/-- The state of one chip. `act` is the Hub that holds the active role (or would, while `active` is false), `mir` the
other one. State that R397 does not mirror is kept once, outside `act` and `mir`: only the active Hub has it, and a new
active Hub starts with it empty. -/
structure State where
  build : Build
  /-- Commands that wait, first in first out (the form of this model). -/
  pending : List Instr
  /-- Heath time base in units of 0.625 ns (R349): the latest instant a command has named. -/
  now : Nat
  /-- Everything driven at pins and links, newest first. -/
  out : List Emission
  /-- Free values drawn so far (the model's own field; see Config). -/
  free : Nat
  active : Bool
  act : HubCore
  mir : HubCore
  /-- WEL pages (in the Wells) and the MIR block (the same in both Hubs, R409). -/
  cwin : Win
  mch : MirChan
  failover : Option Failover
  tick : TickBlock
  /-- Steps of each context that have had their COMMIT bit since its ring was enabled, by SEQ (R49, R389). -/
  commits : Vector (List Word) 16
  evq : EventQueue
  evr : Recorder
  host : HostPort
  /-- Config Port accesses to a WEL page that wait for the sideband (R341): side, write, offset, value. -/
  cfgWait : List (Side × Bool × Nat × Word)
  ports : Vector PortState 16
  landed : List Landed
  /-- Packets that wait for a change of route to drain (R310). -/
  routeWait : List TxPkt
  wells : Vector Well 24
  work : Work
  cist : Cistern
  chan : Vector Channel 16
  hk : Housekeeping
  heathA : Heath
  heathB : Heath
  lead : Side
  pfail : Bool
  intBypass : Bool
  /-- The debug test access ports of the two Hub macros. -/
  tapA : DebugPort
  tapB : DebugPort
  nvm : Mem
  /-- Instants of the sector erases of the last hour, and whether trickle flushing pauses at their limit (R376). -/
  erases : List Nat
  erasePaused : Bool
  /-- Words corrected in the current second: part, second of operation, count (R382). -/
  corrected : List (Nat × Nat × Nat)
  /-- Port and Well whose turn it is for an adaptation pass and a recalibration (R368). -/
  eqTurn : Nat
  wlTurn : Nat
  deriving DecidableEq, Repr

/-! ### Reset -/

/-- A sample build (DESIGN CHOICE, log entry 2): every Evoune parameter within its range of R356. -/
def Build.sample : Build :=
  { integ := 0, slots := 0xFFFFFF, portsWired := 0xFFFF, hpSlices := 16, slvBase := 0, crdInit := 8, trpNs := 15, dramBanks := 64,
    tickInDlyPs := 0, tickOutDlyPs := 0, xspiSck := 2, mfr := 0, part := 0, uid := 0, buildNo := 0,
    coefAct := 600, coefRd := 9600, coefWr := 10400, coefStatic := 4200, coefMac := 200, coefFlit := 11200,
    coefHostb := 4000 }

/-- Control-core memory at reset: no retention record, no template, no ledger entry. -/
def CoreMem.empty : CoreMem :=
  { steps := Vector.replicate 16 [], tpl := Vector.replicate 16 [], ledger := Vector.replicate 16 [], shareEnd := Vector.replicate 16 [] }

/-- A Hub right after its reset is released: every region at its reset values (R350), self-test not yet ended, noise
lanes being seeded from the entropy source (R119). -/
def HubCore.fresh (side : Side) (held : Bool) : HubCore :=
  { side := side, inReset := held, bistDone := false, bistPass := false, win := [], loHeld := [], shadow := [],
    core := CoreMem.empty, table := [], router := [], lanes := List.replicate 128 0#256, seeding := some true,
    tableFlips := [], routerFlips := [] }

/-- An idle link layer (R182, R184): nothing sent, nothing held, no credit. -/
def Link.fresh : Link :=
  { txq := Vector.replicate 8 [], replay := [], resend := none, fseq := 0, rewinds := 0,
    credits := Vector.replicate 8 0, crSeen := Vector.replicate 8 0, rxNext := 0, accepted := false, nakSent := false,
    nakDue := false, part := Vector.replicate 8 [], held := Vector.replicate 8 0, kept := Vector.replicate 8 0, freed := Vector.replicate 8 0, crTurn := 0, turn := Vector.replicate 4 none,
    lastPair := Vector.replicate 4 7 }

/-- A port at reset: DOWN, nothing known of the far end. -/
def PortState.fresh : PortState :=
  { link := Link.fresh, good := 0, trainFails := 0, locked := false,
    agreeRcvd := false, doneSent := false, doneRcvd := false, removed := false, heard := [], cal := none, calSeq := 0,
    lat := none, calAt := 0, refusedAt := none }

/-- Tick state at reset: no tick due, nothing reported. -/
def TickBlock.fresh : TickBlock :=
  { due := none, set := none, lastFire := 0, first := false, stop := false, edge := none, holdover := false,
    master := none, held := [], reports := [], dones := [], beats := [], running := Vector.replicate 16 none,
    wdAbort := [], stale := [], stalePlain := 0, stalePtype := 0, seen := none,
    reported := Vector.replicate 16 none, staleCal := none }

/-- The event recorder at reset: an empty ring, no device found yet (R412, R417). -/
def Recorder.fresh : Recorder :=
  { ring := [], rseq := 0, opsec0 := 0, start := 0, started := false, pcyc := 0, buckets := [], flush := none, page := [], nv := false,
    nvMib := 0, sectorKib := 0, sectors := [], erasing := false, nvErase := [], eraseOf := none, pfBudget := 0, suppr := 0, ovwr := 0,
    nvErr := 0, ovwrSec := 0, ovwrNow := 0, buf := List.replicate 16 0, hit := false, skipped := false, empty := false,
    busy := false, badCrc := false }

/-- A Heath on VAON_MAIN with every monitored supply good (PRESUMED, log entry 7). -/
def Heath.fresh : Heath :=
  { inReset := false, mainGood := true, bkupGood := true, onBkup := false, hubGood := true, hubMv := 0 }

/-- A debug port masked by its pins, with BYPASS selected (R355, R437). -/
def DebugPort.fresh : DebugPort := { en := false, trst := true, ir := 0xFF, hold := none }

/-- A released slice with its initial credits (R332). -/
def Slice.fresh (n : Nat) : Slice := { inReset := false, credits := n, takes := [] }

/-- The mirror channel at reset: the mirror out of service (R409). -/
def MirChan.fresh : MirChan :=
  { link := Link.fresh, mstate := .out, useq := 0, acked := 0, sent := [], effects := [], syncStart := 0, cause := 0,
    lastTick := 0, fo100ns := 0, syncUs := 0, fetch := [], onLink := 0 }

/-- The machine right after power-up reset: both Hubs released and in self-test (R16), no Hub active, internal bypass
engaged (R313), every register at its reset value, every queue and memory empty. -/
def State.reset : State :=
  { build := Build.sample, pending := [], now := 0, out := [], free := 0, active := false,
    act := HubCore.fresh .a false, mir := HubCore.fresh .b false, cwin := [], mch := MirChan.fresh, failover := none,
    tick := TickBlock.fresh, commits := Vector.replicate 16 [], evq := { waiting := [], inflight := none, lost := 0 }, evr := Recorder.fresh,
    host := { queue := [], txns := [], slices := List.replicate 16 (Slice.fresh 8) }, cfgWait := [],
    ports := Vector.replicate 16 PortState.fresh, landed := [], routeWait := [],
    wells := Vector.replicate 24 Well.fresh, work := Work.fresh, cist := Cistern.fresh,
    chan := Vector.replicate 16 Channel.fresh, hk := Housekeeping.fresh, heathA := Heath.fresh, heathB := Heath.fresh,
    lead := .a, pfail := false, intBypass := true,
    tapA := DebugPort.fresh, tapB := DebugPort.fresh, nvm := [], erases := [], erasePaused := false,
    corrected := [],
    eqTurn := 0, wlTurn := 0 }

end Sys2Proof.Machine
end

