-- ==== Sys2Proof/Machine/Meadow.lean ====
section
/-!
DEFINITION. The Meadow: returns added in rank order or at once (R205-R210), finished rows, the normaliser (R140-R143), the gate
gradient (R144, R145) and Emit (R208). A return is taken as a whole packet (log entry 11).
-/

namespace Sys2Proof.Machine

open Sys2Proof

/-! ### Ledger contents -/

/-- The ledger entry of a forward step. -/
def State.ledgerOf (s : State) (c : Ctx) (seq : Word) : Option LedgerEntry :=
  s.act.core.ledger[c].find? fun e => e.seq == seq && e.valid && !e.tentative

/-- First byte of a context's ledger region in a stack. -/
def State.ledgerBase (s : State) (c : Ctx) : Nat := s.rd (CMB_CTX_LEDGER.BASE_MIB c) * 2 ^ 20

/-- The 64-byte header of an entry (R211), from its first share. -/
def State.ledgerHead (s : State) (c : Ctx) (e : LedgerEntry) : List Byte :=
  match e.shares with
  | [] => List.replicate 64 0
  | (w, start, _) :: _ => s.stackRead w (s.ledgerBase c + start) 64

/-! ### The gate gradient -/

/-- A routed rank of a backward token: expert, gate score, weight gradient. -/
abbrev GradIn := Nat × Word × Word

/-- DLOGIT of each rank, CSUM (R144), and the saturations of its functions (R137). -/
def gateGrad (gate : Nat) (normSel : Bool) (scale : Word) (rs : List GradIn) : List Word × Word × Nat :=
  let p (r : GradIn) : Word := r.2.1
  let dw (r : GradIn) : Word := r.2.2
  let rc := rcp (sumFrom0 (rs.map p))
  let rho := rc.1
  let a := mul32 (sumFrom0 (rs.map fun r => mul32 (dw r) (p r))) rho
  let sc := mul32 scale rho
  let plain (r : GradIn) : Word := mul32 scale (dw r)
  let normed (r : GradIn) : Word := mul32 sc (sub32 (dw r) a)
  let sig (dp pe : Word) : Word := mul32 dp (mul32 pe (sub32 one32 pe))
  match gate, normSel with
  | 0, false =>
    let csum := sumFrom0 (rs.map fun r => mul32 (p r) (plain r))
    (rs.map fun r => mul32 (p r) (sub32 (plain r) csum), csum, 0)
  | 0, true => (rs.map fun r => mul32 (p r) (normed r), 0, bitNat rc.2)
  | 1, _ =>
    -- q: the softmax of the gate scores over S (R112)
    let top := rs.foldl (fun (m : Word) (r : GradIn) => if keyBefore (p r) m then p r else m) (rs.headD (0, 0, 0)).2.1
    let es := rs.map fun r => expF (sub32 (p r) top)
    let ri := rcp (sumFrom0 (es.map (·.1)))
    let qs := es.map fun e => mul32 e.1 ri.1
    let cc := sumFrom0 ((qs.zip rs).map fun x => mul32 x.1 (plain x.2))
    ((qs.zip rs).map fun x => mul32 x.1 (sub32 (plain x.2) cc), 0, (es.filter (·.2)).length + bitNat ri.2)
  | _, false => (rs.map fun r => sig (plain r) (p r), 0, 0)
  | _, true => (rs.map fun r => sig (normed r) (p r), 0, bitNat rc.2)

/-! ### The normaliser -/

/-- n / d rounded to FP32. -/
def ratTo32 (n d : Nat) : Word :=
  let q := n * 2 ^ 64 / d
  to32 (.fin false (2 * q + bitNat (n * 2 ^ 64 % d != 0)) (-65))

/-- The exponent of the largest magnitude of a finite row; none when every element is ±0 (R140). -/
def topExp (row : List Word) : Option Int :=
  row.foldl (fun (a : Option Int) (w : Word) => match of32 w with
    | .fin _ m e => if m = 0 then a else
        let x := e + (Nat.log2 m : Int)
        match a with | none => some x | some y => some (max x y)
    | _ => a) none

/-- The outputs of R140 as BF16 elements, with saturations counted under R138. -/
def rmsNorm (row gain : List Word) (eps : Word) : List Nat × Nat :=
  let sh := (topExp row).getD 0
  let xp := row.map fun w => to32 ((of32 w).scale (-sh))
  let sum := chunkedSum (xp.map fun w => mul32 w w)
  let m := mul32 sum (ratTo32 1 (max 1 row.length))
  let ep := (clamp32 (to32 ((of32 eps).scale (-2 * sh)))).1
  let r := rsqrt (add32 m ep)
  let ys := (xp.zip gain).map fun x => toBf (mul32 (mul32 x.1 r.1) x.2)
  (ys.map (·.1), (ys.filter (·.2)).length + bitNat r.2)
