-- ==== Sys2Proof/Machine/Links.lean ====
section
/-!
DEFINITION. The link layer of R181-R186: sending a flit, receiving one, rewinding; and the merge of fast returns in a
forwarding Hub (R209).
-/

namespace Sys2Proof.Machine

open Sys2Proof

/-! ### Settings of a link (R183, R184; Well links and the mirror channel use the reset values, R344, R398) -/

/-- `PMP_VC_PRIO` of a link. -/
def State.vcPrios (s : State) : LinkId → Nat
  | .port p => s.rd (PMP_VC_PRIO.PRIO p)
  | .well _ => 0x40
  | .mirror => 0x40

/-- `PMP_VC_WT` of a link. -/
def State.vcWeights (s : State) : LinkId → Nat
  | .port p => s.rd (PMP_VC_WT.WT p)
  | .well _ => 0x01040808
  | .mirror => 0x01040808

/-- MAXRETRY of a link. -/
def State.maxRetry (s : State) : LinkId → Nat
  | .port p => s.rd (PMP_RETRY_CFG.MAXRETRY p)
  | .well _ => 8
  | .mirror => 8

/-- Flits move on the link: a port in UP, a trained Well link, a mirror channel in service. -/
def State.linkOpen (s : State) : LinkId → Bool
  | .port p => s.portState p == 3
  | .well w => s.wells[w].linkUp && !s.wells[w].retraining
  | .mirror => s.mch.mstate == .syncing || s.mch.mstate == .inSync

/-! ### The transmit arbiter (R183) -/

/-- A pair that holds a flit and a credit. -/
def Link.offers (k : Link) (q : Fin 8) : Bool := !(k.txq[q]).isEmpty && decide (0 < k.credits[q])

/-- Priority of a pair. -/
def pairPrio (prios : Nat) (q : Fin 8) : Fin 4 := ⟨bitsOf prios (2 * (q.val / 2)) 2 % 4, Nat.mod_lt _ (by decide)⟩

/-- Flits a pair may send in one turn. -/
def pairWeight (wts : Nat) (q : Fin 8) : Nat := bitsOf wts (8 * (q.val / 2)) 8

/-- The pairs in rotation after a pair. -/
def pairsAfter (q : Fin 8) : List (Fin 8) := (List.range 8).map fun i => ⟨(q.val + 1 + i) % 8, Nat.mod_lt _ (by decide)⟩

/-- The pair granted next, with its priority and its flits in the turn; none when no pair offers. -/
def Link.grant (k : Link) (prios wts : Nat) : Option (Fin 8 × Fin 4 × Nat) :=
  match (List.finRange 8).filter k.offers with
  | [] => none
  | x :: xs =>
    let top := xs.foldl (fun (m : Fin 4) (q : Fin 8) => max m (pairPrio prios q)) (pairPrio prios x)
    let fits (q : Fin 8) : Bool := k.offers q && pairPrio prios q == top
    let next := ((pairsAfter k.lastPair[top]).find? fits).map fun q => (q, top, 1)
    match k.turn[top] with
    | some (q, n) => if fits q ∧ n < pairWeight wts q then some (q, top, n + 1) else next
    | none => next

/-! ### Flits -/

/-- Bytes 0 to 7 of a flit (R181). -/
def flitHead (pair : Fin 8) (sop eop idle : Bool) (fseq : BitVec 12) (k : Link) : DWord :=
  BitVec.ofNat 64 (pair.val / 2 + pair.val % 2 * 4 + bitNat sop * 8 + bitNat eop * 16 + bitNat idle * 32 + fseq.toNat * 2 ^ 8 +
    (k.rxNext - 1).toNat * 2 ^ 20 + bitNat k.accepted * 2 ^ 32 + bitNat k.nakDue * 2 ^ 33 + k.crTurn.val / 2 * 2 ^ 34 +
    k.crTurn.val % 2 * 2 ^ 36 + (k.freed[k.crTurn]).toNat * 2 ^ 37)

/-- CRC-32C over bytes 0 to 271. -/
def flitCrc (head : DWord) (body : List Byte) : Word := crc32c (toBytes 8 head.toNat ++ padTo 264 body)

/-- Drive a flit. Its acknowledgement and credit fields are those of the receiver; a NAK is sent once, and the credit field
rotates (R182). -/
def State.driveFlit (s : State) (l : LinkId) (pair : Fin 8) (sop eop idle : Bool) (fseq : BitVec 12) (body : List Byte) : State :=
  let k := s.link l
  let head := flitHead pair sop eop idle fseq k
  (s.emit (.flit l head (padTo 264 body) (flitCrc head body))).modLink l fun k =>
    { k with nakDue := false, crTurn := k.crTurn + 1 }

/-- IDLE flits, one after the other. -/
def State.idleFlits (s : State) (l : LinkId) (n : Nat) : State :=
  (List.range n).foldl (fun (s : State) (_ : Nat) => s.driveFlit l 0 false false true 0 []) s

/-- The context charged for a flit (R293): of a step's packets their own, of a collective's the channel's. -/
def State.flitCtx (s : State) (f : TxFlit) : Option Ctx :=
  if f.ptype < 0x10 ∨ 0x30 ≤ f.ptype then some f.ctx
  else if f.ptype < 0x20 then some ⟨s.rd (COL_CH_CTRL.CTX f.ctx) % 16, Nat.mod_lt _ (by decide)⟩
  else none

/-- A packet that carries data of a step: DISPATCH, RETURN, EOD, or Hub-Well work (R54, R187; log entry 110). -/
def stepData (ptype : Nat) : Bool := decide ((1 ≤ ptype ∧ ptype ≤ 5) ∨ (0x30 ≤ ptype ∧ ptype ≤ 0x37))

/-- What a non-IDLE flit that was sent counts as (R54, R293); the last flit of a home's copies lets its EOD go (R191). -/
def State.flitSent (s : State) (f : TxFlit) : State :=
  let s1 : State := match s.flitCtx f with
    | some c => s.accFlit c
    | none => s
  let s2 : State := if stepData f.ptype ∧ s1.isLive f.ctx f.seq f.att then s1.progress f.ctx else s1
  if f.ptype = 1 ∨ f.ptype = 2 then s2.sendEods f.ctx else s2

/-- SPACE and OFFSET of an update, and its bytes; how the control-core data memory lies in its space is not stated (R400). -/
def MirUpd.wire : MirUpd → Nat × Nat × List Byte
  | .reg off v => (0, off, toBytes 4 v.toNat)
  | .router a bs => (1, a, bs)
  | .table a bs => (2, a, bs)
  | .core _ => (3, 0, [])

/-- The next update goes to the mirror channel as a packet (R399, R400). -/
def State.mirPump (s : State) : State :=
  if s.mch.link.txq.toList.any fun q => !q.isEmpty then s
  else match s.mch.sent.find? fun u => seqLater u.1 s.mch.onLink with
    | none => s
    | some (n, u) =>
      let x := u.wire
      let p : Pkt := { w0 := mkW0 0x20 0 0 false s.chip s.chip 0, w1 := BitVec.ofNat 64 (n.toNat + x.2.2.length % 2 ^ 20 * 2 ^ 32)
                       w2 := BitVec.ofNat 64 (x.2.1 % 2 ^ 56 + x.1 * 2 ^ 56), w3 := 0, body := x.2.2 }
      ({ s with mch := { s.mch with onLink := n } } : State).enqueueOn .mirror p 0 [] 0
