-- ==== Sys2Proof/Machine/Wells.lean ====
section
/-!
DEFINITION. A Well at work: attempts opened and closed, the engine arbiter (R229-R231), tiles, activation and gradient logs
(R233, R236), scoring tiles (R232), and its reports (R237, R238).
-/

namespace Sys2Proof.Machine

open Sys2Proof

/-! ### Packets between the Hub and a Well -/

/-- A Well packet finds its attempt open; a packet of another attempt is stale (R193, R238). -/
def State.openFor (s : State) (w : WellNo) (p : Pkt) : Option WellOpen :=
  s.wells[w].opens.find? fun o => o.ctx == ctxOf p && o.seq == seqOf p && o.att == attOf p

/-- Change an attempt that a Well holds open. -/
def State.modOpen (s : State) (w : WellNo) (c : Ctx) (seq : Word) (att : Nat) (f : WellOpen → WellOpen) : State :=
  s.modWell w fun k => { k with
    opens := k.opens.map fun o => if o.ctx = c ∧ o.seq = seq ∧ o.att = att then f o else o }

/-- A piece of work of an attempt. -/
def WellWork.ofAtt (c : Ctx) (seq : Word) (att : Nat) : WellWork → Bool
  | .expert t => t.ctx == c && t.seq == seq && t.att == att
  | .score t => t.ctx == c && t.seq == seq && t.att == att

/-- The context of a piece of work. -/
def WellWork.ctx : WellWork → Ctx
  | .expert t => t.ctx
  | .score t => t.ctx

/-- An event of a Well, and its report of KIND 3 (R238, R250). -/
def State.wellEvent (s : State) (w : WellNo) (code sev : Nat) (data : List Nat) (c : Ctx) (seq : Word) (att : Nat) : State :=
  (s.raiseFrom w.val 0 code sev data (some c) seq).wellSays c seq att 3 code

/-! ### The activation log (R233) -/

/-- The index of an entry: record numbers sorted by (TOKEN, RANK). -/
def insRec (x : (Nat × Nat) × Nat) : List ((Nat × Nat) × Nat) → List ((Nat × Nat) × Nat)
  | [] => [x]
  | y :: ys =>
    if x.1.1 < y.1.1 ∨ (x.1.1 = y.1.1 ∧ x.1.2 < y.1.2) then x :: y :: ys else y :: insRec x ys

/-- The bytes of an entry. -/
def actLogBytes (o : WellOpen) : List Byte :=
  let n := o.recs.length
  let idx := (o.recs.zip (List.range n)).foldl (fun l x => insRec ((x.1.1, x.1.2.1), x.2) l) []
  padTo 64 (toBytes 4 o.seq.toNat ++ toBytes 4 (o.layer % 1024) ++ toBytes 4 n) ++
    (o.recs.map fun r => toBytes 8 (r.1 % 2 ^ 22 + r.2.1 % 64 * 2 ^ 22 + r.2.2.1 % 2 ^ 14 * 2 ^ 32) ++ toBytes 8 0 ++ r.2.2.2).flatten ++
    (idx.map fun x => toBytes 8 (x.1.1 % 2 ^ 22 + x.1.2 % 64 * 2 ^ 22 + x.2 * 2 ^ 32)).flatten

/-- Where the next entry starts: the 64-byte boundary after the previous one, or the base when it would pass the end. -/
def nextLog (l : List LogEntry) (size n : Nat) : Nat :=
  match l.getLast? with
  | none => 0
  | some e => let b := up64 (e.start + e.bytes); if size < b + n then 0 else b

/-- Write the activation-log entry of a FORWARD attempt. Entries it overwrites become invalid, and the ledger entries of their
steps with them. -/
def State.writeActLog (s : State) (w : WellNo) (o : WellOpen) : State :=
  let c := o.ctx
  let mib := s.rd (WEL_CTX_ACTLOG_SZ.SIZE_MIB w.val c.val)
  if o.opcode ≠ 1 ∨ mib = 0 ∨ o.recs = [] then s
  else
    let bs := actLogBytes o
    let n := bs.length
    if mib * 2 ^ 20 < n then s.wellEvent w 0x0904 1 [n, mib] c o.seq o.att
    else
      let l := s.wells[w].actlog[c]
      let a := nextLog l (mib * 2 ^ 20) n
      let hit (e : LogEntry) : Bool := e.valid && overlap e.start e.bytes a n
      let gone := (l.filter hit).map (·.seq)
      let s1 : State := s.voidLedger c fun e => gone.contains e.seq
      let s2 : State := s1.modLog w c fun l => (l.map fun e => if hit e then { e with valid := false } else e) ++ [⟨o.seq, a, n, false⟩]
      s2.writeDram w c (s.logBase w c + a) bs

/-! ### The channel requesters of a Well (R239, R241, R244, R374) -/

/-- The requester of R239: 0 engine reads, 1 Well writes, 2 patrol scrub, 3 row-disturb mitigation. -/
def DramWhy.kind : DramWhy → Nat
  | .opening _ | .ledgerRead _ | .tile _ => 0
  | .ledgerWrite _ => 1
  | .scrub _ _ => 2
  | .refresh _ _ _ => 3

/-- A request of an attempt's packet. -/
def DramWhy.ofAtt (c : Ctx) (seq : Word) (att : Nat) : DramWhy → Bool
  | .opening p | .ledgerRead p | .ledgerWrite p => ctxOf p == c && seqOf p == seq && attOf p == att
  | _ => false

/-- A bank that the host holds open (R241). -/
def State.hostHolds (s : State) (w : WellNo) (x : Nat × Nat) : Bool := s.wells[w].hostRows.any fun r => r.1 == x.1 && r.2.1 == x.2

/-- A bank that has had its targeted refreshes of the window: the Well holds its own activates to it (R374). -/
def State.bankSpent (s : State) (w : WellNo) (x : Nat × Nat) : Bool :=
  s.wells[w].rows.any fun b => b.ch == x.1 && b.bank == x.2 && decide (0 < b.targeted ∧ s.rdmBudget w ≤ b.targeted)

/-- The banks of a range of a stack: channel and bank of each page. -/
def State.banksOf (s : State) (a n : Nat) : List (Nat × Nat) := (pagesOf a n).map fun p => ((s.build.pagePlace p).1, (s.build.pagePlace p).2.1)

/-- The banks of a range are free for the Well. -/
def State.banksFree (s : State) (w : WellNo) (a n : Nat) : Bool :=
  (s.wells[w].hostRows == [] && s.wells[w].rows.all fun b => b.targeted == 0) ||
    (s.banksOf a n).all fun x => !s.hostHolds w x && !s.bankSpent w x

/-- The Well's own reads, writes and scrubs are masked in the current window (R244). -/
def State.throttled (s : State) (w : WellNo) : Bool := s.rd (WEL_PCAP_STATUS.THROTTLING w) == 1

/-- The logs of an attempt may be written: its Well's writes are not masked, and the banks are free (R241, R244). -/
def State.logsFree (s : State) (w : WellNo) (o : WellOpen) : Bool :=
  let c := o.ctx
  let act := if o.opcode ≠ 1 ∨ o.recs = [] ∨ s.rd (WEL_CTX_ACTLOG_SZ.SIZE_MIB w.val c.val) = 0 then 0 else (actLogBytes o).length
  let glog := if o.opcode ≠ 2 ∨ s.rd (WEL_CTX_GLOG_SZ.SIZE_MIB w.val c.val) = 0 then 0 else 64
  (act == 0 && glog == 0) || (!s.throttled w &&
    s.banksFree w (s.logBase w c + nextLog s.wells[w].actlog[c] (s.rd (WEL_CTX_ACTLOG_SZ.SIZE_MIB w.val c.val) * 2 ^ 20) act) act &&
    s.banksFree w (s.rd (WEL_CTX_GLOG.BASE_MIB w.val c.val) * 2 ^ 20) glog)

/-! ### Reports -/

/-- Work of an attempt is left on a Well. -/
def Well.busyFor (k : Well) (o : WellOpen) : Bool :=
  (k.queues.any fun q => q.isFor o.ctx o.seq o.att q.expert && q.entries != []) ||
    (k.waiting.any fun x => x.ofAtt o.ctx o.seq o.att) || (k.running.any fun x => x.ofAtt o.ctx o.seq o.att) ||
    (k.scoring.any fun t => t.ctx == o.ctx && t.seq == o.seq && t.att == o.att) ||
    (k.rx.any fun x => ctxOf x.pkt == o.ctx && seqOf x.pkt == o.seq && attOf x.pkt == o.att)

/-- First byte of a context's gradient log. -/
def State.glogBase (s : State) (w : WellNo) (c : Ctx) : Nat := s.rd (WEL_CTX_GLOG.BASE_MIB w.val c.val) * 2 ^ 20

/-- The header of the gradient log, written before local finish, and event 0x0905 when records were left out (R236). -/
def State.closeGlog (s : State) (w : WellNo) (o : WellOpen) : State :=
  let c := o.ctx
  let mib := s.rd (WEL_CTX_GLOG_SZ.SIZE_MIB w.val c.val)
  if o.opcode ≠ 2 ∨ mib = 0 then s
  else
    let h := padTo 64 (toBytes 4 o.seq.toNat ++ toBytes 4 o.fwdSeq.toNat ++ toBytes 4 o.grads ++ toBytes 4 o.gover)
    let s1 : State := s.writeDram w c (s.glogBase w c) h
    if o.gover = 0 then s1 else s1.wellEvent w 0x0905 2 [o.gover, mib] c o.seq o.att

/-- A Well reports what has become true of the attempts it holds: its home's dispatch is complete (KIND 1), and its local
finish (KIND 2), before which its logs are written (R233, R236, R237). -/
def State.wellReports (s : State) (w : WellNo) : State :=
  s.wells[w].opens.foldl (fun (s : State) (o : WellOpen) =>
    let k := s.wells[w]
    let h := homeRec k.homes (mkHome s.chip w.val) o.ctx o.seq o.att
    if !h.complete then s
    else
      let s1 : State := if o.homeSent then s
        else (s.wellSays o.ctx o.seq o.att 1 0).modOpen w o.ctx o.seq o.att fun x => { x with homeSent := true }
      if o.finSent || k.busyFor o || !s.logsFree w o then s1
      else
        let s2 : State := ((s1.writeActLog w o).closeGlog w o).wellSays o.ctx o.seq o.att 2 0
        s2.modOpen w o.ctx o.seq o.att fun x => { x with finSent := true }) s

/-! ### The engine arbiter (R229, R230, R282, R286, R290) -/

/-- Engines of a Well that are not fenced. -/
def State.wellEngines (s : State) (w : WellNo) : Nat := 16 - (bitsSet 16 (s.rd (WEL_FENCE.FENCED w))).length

- - - -

**Task statement**
Nothing but the lines from the start of the data through the line holding "failover : Option Failover" should be restated, and each one exactly.

**Task answer**
/-- The state of one chip. `act` is the Hub that holds the active role (or would, while `active` is false), `mir` the
other one. State that R397 does not mirror is kept once, outside `act` and `mir`: only the active Hub has it, and a new
active Hub starts with it empty. -/
structure State where
  build : Build
  /-- Commands that wait, first in first out (the form of this model). -/
  pending : List Instr
  /-- Heath time base in units of 0.625 ns (R349): the latest instant a command has named. -/
  now : Nat
  /-- Everything driven at pins and links, newest first. -/
  out : List Emission
  /-- Free values drawn so far (the model's own field; see Config). -/
  free : Nat
  active : Bool
  act : HubCore
  mir : HubCore
  /-- WEL pages (in the Wells) and the MIR block (the same in both Hubs, R409). -/
  cwin : Win
  mch : MirChan
  failover : Option Failover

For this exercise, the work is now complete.